_EXERCISE BRIEF_
The response must consist of each line in the listing that has the word "lane" in it.

Start of Block

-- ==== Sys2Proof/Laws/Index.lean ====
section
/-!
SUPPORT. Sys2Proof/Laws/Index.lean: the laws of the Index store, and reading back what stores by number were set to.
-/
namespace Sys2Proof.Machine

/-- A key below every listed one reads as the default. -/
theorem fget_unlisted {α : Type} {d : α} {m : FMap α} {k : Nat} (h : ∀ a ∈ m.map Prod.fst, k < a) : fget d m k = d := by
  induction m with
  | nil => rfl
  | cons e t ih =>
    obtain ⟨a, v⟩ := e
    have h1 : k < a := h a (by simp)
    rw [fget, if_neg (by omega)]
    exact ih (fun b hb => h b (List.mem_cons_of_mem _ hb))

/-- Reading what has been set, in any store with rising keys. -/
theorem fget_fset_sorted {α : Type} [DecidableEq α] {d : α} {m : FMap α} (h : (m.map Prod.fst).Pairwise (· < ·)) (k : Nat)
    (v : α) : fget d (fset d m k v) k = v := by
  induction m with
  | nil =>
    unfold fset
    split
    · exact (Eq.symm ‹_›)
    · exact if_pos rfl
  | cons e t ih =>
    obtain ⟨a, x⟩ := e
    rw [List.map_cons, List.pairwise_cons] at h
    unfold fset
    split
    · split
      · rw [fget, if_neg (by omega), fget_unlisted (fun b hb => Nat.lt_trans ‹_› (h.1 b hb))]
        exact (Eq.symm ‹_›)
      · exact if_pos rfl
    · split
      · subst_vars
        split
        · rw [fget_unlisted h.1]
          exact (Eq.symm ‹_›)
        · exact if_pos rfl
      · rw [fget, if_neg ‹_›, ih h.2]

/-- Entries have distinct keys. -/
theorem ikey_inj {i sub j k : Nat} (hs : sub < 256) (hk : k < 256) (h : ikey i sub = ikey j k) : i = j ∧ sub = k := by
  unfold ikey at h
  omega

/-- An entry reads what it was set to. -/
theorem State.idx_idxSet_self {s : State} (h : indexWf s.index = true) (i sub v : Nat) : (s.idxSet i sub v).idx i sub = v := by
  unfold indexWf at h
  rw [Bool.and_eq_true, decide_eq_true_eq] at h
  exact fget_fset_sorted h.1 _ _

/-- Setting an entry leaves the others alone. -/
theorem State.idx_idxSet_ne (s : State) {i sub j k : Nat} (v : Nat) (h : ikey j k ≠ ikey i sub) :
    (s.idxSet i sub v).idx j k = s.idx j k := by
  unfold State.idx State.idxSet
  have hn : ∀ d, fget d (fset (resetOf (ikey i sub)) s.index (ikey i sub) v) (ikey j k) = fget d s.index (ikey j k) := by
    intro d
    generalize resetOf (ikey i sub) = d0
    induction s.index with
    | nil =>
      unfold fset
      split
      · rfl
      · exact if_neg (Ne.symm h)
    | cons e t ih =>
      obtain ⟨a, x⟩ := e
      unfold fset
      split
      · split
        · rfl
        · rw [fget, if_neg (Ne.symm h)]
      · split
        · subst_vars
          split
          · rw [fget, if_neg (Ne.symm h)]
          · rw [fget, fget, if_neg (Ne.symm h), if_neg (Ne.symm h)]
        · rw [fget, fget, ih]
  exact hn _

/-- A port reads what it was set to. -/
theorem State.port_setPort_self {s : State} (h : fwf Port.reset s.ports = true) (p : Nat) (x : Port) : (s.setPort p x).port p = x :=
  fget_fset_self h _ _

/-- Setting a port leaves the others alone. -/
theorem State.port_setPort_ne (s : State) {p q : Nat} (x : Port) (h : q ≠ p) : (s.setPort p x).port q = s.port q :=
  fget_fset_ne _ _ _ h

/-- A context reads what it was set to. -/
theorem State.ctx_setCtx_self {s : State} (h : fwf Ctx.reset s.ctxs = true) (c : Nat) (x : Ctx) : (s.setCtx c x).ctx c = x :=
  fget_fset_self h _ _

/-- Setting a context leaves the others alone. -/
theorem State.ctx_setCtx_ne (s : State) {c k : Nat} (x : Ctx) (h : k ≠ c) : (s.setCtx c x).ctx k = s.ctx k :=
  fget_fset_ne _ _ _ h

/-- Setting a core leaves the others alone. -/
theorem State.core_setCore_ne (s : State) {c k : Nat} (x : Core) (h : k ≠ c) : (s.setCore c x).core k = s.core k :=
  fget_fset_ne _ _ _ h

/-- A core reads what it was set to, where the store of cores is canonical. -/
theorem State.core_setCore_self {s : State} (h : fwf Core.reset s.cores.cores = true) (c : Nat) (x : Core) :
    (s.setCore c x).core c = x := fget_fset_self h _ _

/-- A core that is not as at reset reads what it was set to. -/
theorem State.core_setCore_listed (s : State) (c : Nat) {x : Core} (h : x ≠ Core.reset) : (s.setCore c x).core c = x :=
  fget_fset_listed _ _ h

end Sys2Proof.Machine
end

End of Block
Start of Block

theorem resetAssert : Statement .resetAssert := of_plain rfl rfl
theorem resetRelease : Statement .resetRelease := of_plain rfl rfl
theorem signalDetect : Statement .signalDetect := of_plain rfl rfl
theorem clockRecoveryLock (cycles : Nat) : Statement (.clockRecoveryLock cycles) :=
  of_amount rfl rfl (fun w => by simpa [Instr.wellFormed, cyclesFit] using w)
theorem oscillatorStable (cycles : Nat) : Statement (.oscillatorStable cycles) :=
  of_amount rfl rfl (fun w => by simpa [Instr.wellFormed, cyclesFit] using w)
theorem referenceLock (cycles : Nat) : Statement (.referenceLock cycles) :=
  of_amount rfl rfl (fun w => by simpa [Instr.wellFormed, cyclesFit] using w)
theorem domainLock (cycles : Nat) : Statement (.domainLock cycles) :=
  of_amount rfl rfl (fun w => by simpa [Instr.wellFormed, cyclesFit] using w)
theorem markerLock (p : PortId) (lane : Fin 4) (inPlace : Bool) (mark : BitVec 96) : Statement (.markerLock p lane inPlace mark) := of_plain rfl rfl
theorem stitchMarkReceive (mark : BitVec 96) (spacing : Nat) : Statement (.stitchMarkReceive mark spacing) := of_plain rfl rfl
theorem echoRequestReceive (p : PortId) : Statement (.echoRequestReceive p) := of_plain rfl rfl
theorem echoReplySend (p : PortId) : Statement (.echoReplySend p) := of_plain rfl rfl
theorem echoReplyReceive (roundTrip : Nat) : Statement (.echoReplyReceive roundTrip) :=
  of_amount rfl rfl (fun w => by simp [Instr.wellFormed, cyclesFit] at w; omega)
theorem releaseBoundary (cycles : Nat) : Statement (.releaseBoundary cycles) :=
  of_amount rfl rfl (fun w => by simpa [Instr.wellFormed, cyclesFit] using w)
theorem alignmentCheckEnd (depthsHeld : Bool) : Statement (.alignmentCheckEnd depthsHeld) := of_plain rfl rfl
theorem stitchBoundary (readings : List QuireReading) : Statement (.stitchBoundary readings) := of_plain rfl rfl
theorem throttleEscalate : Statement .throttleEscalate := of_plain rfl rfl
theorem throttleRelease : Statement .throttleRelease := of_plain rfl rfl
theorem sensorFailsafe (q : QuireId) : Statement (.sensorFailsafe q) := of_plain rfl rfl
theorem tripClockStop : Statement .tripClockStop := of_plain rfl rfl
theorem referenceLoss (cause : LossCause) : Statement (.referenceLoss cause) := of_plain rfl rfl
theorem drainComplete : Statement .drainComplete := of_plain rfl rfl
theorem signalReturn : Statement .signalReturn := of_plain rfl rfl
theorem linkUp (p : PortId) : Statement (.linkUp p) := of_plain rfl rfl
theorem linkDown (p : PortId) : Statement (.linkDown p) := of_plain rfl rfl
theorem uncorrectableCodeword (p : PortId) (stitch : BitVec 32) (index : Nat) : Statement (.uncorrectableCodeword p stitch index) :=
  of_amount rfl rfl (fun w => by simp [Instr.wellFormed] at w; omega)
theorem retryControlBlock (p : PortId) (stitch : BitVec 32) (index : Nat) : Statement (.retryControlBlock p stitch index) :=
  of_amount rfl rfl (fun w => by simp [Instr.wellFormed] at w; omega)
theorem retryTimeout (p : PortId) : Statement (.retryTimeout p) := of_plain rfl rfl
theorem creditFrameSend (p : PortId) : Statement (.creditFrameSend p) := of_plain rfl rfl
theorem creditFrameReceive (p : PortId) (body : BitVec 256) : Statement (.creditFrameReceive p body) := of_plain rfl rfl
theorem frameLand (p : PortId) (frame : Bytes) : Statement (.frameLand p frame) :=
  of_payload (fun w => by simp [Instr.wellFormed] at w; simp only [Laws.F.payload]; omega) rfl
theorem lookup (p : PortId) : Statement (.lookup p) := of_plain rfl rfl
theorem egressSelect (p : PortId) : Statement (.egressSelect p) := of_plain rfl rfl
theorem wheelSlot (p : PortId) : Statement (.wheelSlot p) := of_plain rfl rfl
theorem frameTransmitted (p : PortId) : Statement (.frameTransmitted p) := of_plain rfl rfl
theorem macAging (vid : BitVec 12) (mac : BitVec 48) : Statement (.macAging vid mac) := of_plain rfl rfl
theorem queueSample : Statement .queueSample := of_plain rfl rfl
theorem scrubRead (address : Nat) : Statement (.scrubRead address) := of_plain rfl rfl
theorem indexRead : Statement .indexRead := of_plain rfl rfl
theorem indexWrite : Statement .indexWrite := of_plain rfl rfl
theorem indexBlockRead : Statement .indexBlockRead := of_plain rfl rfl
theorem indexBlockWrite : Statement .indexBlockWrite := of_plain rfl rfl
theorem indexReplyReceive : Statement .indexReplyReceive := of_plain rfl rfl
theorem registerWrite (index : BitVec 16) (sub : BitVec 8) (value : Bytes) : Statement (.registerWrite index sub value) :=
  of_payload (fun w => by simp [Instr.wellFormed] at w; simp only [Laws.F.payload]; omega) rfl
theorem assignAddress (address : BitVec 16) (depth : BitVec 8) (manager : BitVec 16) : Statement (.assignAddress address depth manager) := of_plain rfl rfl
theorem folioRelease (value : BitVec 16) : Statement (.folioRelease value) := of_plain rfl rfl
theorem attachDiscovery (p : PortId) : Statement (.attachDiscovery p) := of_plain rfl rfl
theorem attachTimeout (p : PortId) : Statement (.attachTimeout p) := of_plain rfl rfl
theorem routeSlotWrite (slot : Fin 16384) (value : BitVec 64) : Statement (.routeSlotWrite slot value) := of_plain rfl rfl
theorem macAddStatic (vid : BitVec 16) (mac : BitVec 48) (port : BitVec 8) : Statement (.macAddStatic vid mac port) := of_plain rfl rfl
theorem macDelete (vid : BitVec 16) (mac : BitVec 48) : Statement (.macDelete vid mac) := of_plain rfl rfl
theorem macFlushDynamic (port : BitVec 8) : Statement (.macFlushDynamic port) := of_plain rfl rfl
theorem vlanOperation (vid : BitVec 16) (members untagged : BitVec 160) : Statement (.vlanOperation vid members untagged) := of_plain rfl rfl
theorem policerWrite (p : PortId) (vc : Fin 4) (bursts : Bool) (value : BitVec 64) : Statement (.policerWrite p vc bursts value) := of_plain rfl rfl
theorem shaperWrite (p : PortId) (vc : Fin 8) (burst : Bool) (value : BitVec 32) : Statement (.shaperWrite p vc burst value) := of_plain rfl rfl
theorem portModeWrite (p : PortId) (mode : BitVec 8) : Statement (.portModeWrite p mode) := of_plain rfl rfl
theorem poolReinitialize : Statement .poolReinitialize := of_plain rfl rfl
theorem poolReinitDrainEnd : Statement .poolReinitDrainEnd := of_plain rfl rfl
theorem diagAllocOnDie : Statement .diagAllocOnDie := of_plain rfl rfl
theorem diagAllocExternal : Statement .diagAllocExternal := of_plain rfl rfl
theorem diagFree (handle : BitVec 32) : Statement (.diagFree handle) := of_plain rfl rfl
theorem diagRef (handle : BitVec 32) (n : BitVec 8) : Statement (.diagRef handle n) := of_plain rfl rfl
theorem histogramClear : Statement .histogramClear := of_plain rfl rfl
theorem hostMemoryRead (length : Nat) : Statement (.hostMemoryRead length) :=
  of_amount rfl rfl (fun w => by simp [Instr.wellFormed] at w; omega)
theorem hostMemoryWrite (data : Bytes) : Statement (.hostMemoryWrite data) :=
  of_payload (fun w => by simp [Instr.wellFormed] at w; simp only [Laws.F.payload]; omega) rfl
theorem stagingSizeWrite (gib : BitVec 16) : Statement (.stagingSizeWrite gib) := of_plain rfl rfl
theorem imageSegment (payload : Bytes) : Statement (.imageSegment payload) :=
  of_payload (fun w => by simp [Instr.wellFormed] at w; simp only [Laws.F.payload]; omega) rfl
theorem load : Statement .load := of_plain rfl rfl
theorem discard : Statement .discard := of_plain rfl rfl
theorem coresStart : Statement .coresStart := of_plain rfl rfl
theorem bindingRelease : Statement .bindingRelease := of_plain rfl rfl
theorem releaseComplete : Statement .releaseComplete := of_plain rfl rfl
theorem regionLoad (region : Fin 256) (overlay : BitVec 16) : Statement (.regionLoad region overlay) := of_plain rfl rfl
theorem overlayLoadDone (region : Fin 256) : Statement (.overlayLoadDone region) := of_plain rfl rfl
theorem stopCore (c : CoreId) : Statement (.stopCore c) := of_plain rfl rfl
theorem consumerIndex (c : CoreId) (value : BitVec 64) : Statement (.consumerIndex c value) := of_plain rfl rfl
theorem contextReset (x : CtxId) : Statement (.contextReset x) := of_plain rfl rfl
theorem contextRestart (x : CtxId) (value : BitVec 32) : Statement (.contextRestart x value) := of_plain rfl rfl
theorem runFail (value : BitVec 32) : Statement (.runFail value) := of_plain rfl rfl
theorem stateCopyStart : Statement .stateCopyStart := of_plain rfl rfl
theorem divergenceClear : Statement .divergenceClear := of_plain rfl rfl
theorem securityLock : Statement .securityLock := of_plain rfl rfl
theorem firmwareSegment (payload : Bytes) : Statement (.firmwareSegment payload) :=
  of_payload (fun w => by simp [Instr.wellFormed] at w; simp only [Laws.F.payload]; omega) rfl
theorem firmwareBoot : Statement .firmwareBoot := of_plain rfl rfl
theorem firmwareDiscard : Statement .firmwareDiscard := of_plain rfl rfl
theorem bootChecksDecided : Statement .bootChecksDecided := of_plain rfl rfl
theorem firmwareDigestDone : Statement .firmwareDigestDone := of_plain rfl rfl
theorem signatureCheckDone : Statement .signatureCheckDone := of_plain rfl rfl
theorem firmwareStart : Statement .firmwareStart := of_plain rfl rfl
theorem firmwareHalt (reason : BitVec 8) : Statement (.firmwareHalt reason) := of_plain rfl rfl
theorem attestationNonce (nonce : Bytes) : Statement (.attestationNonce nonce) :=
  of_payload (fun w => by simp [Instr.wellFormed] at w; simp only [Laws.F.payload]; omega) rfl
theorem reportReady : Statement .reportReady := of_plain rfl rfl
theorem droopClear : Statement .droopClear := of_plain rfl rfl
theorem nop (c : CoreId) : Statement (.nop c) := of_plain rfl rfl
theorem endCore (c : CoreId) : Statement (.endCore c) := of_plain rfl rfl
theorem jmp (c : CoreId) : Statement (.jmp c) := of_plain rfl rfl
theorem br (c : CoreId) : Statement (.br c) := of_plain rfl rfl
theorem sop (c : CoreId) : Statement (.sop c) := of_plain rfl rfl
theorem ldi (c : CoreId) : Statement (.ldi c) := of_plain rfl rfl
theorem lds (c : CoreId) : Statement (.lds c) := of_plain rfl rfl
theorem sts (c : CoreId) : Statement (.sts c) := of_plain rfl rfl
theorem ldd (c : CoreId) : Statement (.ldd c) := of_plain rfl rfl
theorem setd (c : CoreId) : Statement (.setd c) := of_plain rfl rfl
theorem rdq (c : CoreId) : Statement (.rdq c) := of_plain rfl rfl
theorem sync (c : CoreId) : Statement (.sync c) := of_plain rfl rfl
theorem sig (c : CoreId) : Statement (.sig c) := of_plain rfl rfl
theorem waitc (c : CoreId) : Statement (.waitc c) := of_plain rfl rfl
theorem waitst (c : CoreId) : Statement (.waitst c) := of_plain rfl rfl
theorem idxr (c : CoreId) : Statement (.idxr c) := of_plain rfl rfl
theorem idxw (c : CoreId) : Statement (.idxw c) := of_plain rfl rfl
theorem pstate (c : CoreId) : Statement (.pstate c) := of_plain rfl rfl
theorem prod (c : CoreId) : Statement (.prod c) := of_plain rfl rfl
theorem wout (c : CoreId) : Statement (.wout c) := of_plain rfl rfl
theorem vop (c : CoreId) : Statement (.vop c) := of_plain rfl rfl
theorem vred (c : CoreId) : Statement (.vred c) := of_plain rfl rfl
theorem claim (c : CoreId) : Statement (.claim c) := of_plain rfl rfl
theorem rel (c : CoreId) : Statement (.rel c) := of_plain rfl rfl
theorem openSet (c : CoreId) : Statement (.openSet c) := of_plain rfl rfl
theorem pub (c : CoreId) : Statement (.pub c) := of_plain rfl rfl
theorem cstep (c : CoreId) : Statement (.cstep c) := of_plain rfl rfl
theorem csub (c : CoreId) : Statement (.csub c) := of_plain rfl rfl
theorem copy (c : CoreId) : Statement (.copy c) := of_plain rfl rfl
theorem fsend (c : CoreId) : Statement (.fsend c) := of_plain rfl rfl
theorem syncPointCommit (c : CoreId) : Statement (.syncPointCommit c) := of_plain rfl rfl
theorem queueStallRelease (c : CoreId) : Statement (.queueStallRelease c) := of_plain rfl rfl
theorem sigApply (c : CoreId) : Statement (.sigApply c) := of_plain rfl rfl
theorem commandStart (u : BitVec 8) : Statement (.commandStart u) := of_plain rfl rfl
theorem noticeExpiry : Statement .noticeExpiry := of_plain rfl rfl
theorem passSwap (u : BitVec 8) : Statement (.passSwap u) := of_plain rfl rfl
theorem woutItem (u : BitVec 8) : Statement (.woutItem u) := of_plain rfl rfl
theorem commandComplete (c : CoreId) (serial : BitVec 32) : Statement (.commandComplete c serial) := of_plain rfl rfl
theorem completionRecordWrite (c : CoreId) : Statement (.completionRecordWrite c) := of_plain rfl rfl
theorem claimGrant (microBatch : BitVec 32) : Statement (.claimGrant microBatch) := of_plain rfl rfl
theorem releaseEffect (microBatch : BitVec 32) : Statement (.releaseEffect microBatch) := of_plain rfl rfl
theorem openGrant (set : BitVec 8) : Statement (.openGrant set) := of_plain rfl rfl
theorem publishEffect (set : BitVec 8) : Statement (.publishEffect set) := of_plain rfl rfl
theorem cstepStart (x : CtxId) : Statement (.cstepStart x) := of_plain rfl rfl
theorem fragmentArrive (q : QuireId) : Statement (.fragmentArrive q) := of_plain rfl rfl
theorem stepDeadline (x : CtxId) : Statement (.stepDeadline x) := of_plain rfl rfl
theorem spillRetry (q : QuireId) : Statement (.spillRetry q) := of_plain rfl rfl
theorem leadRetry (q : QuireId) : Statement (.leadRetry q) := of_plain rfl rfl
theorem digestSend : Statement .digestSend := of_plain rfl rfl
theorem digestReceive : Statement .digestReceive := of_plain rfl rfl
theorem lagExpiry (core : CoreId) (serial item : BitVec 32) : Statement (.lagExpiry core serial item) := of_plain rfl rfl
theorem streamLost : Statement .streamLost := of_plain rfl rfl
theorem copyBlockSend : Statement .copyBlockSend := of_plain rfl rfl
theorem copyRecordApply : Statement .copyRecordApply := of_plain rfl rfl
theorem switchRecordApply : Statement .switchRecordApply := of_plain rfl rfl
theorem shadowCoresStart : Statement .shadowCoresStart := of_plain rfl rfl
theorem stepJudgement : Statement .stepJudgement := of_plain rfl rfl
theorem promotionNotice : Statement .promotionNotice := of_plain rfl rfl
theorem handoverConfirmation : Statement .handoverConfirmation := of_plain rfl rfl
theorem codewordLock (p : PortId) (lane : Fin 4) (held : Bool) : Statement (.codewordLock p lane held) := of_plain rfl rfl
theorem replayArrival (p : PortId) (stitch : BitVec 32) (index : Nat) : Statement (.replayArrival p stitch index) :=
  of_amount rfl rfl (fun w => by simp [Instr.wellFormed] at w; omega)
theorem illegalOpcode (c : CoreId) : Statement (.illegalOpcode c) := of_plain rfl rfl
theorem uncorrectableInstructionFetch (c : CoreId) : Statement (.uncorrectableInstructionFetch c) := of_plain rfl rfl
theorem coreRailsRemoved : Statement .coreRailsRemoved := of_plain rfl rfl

End of Block

_RESULT_
theorem markerLock (p : PortId) (lane : Fin 4) (inPlace : Bool) (mark : BitVec 96) : Statement (.markerLock p lane inPlace mark) := of_plain rfl rfl
theorem codewordLock (p : PortId) (lane : Fin 4) (held : Bool) : Statement (.codewordLock p lane held) := of_plain rfl rfl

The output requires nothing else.